Pounded by the sounds, the emotions, the images, my blood fuses with their blood. These people are killed in the line of living their lives. They do not have the opportunity to protest. Jorden Russell Davis, Eric Garner, John Crawford, Michael Brown, Akai Gurley, Tamir Rice, Walter Scott, Freddie Gray are dead. Their last moments are thankfully witnessed and recorded by friends, bystanders who now form the Greek chorus sounding through image and word the crimes against the self, and the crimes against the sacredness of life. Knowing, seeing what happened, happens, doesn’t stop our lives, but we have to weave around them to continue. We cannot simply move forward in a straight line.
But this young girl wasn’t killed in the line of finding, living her life, she lives, and she does protest. Perhaps she is lucky that it all happens in a school situation, which in itself limits the expression of murderous rage directed against her as she attempts to fight for a space for her own humanity. She tries to hold on to her phone; she tries to hold on to her right to stay in the classroom. She fights very hard to hold on to her right to be somebody. She does it in the wrong way, at the wrong time, but she does it for the right reasons. Her actions are not pathological, but generative of a self that has not given up wanting something from the society of which she is a member. Her actions considered in this context, are dignified and courageous, demanding a place of respect in a society that has offered her little respect, little place, and little legitimacy—a society which has rules in place that allow her to be brutally assaulted if she asserts herself in this fashion. In the most profound sense her actions express a deep connection to—not dissociation from—all that she knows about the society in which she lives, and all that she understands of her role in it.
I am learning a lot about courage from this young girl, a girl that has nobody, but is somebody; I am learning how to face some of the horrible truths embedded in the society in which I live; I am learning how to heal myself, help heal my love ones, and how to heal the people who seek me out as a professional and hope that I might somehow understand.
Joan Golden-Alexis, Ph.D. is a Jungian psychoanalyst and psychologist in New York City. Her practice consists of individuals as well as couples. (drjgolden@earthlink.net)
Reference:
Rankine, Claudia. Citizen, An American Lyric.

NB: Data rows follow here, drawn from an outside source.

-- ==== Sys2Proof/Machine/Starts.lean ====
section
/-! DEFINITION. OFF, cold starts, warm starts, their steps and their ends (18), and what each reset keeps. -/

namespace Sys2Proof.Machine

open Sys2Proof

/-! ## OFF (18 R578, R597) -/

/-- What outlives the loss of standby: the SSD, the fuses, and the model's own fields. -/
def State.standbyLost (s : State) : State :=
  { State.reset with
    pending := s.pending, part := s.part, out := s.out, time := s.time, free := s.free
    ckpt := { State.reset.ckpt with frost := s.ckpt.frost, frostKeep := s.ckpt.frostKeep, snowGen := s.ckpt.snowGen }
    mgmt := { Mgmt.reset with
      minSvn := s.mgmt.minSvn, keyHashes := s.mgmt.keyHashes, revoked := s.mgmt.revoked
      pins := s.mgmt.pins, straps := s.mgmt.pins } }

/-- PKG_MGMT_PWR keeps what it shows while the power controller does not run (19 R624). -/
def State.keepPwr (s : State) : State := let v := BitVec.ofNat 32 (s.mgmtReg 0x1C); s.updMgmt fun m => { m with pwrKept := v }

/-- The package enters OFF: the main domain and what firmware held are lost, the standby domain's registers stay. A
reference that was lost stays so until a start looks for it (19 R616); sensors keep their last reading. -/
def State.enterOff (s : State) : State :=
  let lost := s.standbyLost
  let s := s.keepPwr
  { lost with
    hbmStacks := s.hbmStacks.map fun e => (e.1, { StackState.zero with sensor := e.2.sensor })
    dieFail := s.dieFail, tap := s.tap
    season := { Season.reset with
      priority := s.season.priority, source := s.season.source, ppsBase := s.season.ppsBase,
      holdoverMax := s.season.holdoverMax }
    mgmt := { s.mgmt with
      state := .off, warmEntered := false, warmNoSpare := none
      mainRails := false, hbmRails := false, bootSram := [], hostCfg := [] }
    power := { Power.reset with temps := s.power.temps } }

/-- The boundary scan instruction is no longer in effect (19 R618). -/
def State.tapBypass (s : State) : State :=
  let keep : Bool := s.tap.instr = .idcode || s.tap.instr = .samplePreload
  { s with tap := { s.tap with instr := if keep then s.tap.instr else .bypass } }

/-- The row PWROK_LOW (18 R578, 19 R602). -/
def execPwrokLow (s : State) : Host.Outcome State Fault Refusal :=
  .next (if s.mgmt.standby then
    s.enterOff.tapBypass.updMgmt fun m => { m with pwrok := false, thermLatch := false, warm := WarmRecord.reset }
  else s)

/-- The row PWROK_HIGH (19 R601): the package waits for an edge of a reset input. -/
def execPwrokHigh (s : State) : Host.Outcome State Fault Refusal :=
  .next (if s.mgmt.standby then s.updMgmt fun m => { m with pwrok := true } else s)

/-- The row COLD_RESET_ASSERT (18 R578): COLD_RST_N has been low for 1 ms. -/
def execColdResetAssert (s : State) : Host.Outcome State Fault Refusal :=
  .next (if s.mgmt.standby then s.enterOff.updMgmt fun m => { m with coldRst := false } else s)

/-- The row VSTBY12_IN_RANGE (19 R601). The straps show the pins until a start latches them (18 R595). -/
def execVstby12InRange (s : State) : Host.Outcome State Fault Refusal :=
  .next (if s.mgmt.standby then s else s.updMgmt fun m => { m with standby := true, vio := true, straps := m.pins })

/-- VIO of the main domain, and no core rail, is powered for boundary scan (19 R618), unless the latch of THERMTRIP_N holds
the rails off (19 R621). -/
def State.scanPower (s : State) : Bool := s.mgmt.standby && s.mgmt.pwrok && !s.mgmt.coldRst && !s.mgmt.thermLatch

/-- The I/O rails of the main domain are powered: with its other rails, or for boundary scan alone (19 R601, R618). -/
def State.ioRails (s : State) : Bool := s.mgmt.mainRails || s.scanPower

/-- The row VSTBY12_LOW (19 R604). -/
def execVstby12Low (s : State) : Host.Outcome State Fault Refusal :=
  .next (if s.mgmt.standby then s.standbyLost else s)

Minneapolis, Minnesota: Graywolf Press, 2014.
Image Credit:
Toyin Odutola
Title: Uncertain, yet Reserved. (Adeola. Abuja Airport, Nigeria.), 2012
Pen ink and acrylic ink on board
20 x 30 inches
- 86-87, Citizen by Claudia Rankine
Dear Dr. Joan,
This is a very beautiful and compassionately expressed understanding of how it is to be human. Your words join and reflect with those of Rankine to help us and hold us as we feel the despair that comes with racism.

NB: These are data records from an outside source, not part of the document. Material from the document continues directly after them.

-- ==== Sys2Proof/Machine/Power.lean ====
section
/-! DEFINITION. Supplies, power limiting, heat, clocks and boundary scan (19), and the temperatures of the stacks (10
R349, R350). -/

namespace Sys2Proof.Machine

open Sys2Proof

/-! ## Supplies (19 R604) -/

/-- The row VIN48_UNDERVOLTAGE (19 R604). -/
def execVin48Undervoltage (s : State) : Host.Outcome State Fault Refusal := .next (s.powerFail 0x01)

/-- The row VIN48_OVERVOLTAGE (19 R604). -/
def execVin48Overvoltage (s : State) : Host.Outcome State Fault Refusal := .next (s.powerFail 0x02)

/-- The row INPUT_POWER_EXCESS (19 R604): above 7,000 W for 20 µs after the fast cut. -/
def execInputPowerExcess (s : State) : Host.Outcome State Fault Refusal :=
  .next (if s.power.fastHold = 0 then s else s.powerFail 0x03)

/-- The row RAIL_OUT_OF_REGULATION (19 R604). -/
def execRailOutOfRegulation (rail : Rail) (s : State) : Host.Outcome State Fault Refusal :=
  .next (match rail with
    | .die d => s.powerFail (0x10 + d.val)
    | .hbm st => s.powerFail (0x40 + st.val))

/-! ## Power limiting (19 R606 to R610) -/

/-- Some compute die runs below step 16. -/
def State.anySlow (s : State) : Bool := (List.range 18).any fun d => s.coreStep d < 16

/-- The 1 µs part of R608; the controller on K0 runs while its clock does (19 R605). -/
def State.powerSample (s : State) (watts : Nat) : State :=
  if !s.power.started ∨ !s.moves then s
  else
    let s := s.updPower fun w =>
      let w := { w with samples := (watts :: w.samples).take 1000000 }
      if 7000 < watts then { w with n := 8, fastHold := 1000 } else { w with fastHold := w.fastHold - 1 }
    if s.anySlow then s.updPower fun w => { w with throttle := satAdd w.throttle 1 } else s

/-- The row POWER_SAMPLE (19 R608). -/
def execPowerSample (watts : Nat) (s : State) : Host.Outcome State Fault Refusal := .next (s.powerSample watts)

/-- The cap (19 R606). -/
def State.powerCap (s : State) : Nat := min 6000 s.mgmt.pwrCap.toNat

/-- A whole number of watts is the average of the last `k` samples, to within one watt: how the controller rounds is not
given (19 R606; log entry 121). -/
def Power.averages (w : Power) (k p : Nat) : Bool :=
  let l := w.samples.take k
  p * l.length < l.sum + l.length && l.sum < (p + 1) * l.length || l.isEmpty

/-- The 100 µs part of R608, with the averages that the controller has formed of its samples: figures that are not their
averages do not occur. -/
def State.powerEval (s : State) (p100us p1s : Nat) : State :=
  if !s.power.started ∨ !s.moves ∨ !s.power.averages 100 p100us ∨ !s.power.averages 1000000 p1s then s
  else
    let cap := s.powerCap
    s.updPower fun w =>
      let excess := if cap < p100us then w.overUs + 100 else 0
      let n :=
        if cap < p1s ∨ 9000 ≤ excess then max 8 (w.n - 1)
        else if w.fastHold = 0 ∧ p1s + 50 ≤ cap ∧ p100us + 100 ≤ cap then min 16 (w.n + 1)
        else w.n
      { w with
        overUs := excess, n := n, gating := n = 8 && 10000 ≤ excess, p100us := p100us, p1s := p1s
        peak := BitVec.ofNat 16 (max w.peak.toNat (min p100us 65535)) }

/-- The row POWER_STEP_EVAL (19 R608). -/
def execPowerStepEval (p100us p1s : Nat) (s : State) : Host.Outcome State Fault Refusal := .next (s.powerEval p100us p1s)

/-- A droop detector trips: the first trip of a die in a 1 µs interval is a droop event (19 R610). -/
def State.droopTrip (s : State) (d : Nat) : State :=
  if !s.mgmt.mainRails ∨ !s.moves ∨ Tab.get? s.power.droopAt d = some (s.time / 1000) then s
  else
    let t := s.time / 1000
    { s.updPower fun w => { w with droop := satAdd w.droop 1, droopAt := Tab.put w.droopAt d t } with
      baro := { s.baro with droopTotal := s.baro.droopTotal + 1 } }

/-- The row DROOP_TRIP (19 R610). The stretched clock changes timing alone. -/
def execDroopTrip (d : Fin 18) (_row : Fin 16) (s : State) : Host.Outcome State Fault Refusal := .next (s.droopTrip d.val)

/-! ## Heat (19 R620, R621, 10 R349, R350) -/

/-- The row THERMTRIP (19 R621). -/
def execThermtrip (src : TripSource) (s : State) : Host.Outcome State Fault Refusal :=
  .next (match src with
    | .die d => s.thermTrip d.val true
    | .stack st => s.thermTrip (0x80 + st.val) true
    | .board => s.thermTrip 0xFF false)

/-- The hottest junction sensor of a die has been read, in 0.25 °C. -/
def State.junctionRead (s : State) (d t : Nat) : State :=
  if !s.mgmt.standby then s
  else
    let s := s.updPower fun w =>
      let step := Tab.get 16 w.therm d
      let new := if 400 ≤ t then max 8 (step - 1) else if t < 388 then min 16 (step + 1) else step
      { w with
        temps := Tab.put w.temps d (BitVec.ofNat 16 t)
        therm := if d < 18 ∧ w.started ∧ s.moves then Tab.put w.therm d new else w.therm }
    if 420 ≤ t then s.thermTrip d true else s

/-- The row JUNCTION_SENSOR_READ (19 R620, R621). -/
def execJunctionSensorRead (d : DieId) (t : BitVec 16) (s : State) : Host.Outcome State Fault Refusal :=
  .next (s.junctionRead d.val t.toNat)

/-- The cap of R349 at a temperature in whole °C, in 0.5 %; and the threshold of a cap's step. -/
def capAt (f : Nat) : Nat := if f < 85 then 0xC8 else if f < 95 then 0xC8 - 15 * (f - 85) else 0x32
def capThreshold (cap : Nat) : Nat := if cap = 0x32 then 95 else 85 + (0xC8 - cap) / 15

/-- A stack after a reading in 0.25 °C: the cap rises only once the temperature is 2 °C below the threshold of its step,
and refresh returns to 1× below 83 °C (10 R350). -/
def StackState.read (x : StackState) (t : Nat) : StackState :=
  let cap := capAt (t / 4)
  { x with
    temp := BitVec.ofNat 16 t
    sensor := BitVec.ofNat 16 t
    cap := if 420 ≤ t then x.cap
      else if cap ≤ x.cap.toNat ∨ t ≤ 4 * (capThreshold x.cap.toNat - 2) then BitVec.ofNat 8 cap
      else x.cap
    refresh2x := if 340 ≤ t then true else if t < 332 then false else x.refresh2x }

/-- A hub reads a stack's temperature, from step 1 of a start on (10 R349); at 105 °C it asserts THERMTRIP_N, and the
package stops (10 R353). A reading that comes while no hub runs says what the stack's sensor would show at the next start,
and no register shows it (19 R621; log entry 136). -/
def State.stackRead (s : State) (st t : Nat) : State :=
  if !s.power.started ∨ !s.moves then
    if s.mgmt.standby then s.updStack st fun x => { x with sensor := BitVec.ofNat 16 t } else s
  else
    let s := s.updStack st fun x => x.read t
    if 420 ≤ t then s.thermTrip (0x80 + st) true else s

/-- The row STACK_TEMPERATURE_READING (10 R349). -/
def execStackTemperatureReading (st : StackId) (t : BitVec 16) (s : State) : Host.Outcome State Fault Refusal :=
  .next (s.stackRead st.val t.toNat)

/-! ## Clocks and the host port (19 R613, R616) -/

/-- The loss of a SerDes reference. In OFF and in HALT_REFUSED it is what the next start finds (log entry 66). -/
def State.refclkLost (s : State) (which : Nat) : State :=
    let s := s.updMgmt fun m => if which = 0 then { m with refclk0 := false } else { m with refclk1 := false }
    if s.mgmt.state = .off ∨ s.mgmt.state = .haltRefused then s
    else
      let s := if which = 0 then s.updSeason fun z => { z.setLock .unlocked with parent := none } else s
      if s.starting then s.halt 0x10 which
      else
        let dies := (List.range 4).map (30 + 4 * which + ·)
        s.failDies dies 0x0B (lowest dies)

/-- The row REFCLK_LOSS (19 R616). -/
def execRefclkLoss (which : Fin 2) (s : State) : Host.Outcome State Fault Refusal := .next (s.refclkLost which.val)

/-- HOST_PERST_N low: every channel is reset, and the host port's configuration space (19 R613). The link itself trains
outside the model: an access that arrives says that it is up (log entry 122). -/
def State.hostPerst (s : State) : State := s.flr.updMgmt fun m => { m with hostCfg := [] }

/-- The row HOST_PERST_N (19 R613). -/
def execHostPerstN (s : State) : Host.Outcome State Fault Refusal := .next s.hostPerst

/-- The row PCIE_REFCLK_LOSS (19 R616): HOST_PERST_N is as low until the clock returns. -/
def execPcieRefclkLoss (s : State) : Host.Outcome State Fault Refusal :=
  .next (s.hostPerst.updMgmt fun m => { m with pcieClk := false })

/-- FLASH_PERST_N is high: the boot ROM reads an image from the flash port, or firmware has a Frost transfer running (18
R584, 19 R613; log entry 101). -/
def State.flashPerstN (s : State) : Bool :=
  (s.starting && s.bootSel = 0 && (s.mgmt.step = 2 || s.mgmt.step = 3)) ||
  (s.fw.up && s.ckpt.running.any fun e => e.2.tier = 1)

/-- The row PCIE_REFCLK_RETURN (19 R616). -/
def execPcieRefclkReturn (s : State) : Host.Outcome State Fault Refusal :=
  .next (s.updMgmt fun m => { m with pcieClk := true })

/-! ## Boundary scan (19 R617, R618) -/

/-- An instruction comes into effect, and its register shifts out a value. -/
def State.tapLoad (s : State) (i : TapInstr) (v : Nat) : State :=
  if !s.mgmt.standby then s
  else { s with tap := { s.tap with instr := i, out := BitVec.ofNat 32 v } }.emit (.tdo v)

/-- EXTEST, CLAMP and HIGHZ are in effect only while PWROK is high and COLD_RST_N low; else they act as BYPASS. -/
def State.tapGated (s : State) (i : TapInstr) (v : Nat) : State :=
  if s.mgmt.pwrok ∧ !s.mgmt.coldRst then s.tapLoad i v else s.tapLoad .bypass 0

/-- The cells capture the pins: a free value (log entry 68). -/
def State.tapCapture (s : State) (f : State → Nat → State) : State :=
  f { s with free := s.free + 1 } (Config.pinLevels s.free)

/-- The row BYPASS (19 R617). -/
def execBypass (s : State) : Host.Outcome State Fault Refusal := .next (s.tapLoad .bypass 0)

/-- The row IDCODE (19 R617). -/
def execIdcode (s : State) : Host.Outcome State Fault Refusal := .next (s.tapLoad .idcode 0x10040B3B)

/-- The row SAMPLE_PRELOAD (19 R617): the pins are sampled, and the cells take the value shifted in. -/
def execSamplePreload (v : Nat) (s : State) : Host.Outcome State Fault Refusal :=
  .next (s.tapCapture fun s p =>
    let s := s.tapLoad .samplePreload p
    if s.mgmt.standby then { s with tap := { s.tap with cells := v } } else s)

/-- The row EXTEST (19 R618). -/
def execExtest (s : State) : Host.Outcome State Fault Refusal := .next (s.tapCapture fun s p => s.tapGated .extest p)

/-- The row EXTEST_PULSE (19 R617, R618). -/
def execExtestPulse (s : State) : Host.Outcome State Fault Refusal :=
  .next (s.tapCapture fun s p => s.tapGated .extestPulse p)

/-- The row EXTEST_TRAIN (19 R617, R618). -/
def execExtestTrain (s : State) : Host.Outcome State Fault Refusal :=
  .next (s.tapCapture fun s p => s.tapGated .extestTrain p)

/-- The row CLAMP (19 R618): the pins hold what the cells hold, and the bypass register is between TDI and TDO. -/
def execClamp (s : State) : Host.Outcome State Fault Refusal := .next (s.tapGated .clamp 0)

/-- The row HIGHZ (19 R618). -/
def execHighz (s : State) : Host.Outcome State Fault Refusal := .next (s.tapGated .highz 0)

end Sys2Proof.Machine
end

“I could have been killed….” How often we of Africanist descent think these words. They have become a part of our silent mantra. Our collective knows and shares these words with one another intuitively. We embody these words and they entomb us.
Your writing touches me–wakes me up more, encourages me to want to live more deeply, and to share my life more deeply with others in compassion. Thank you.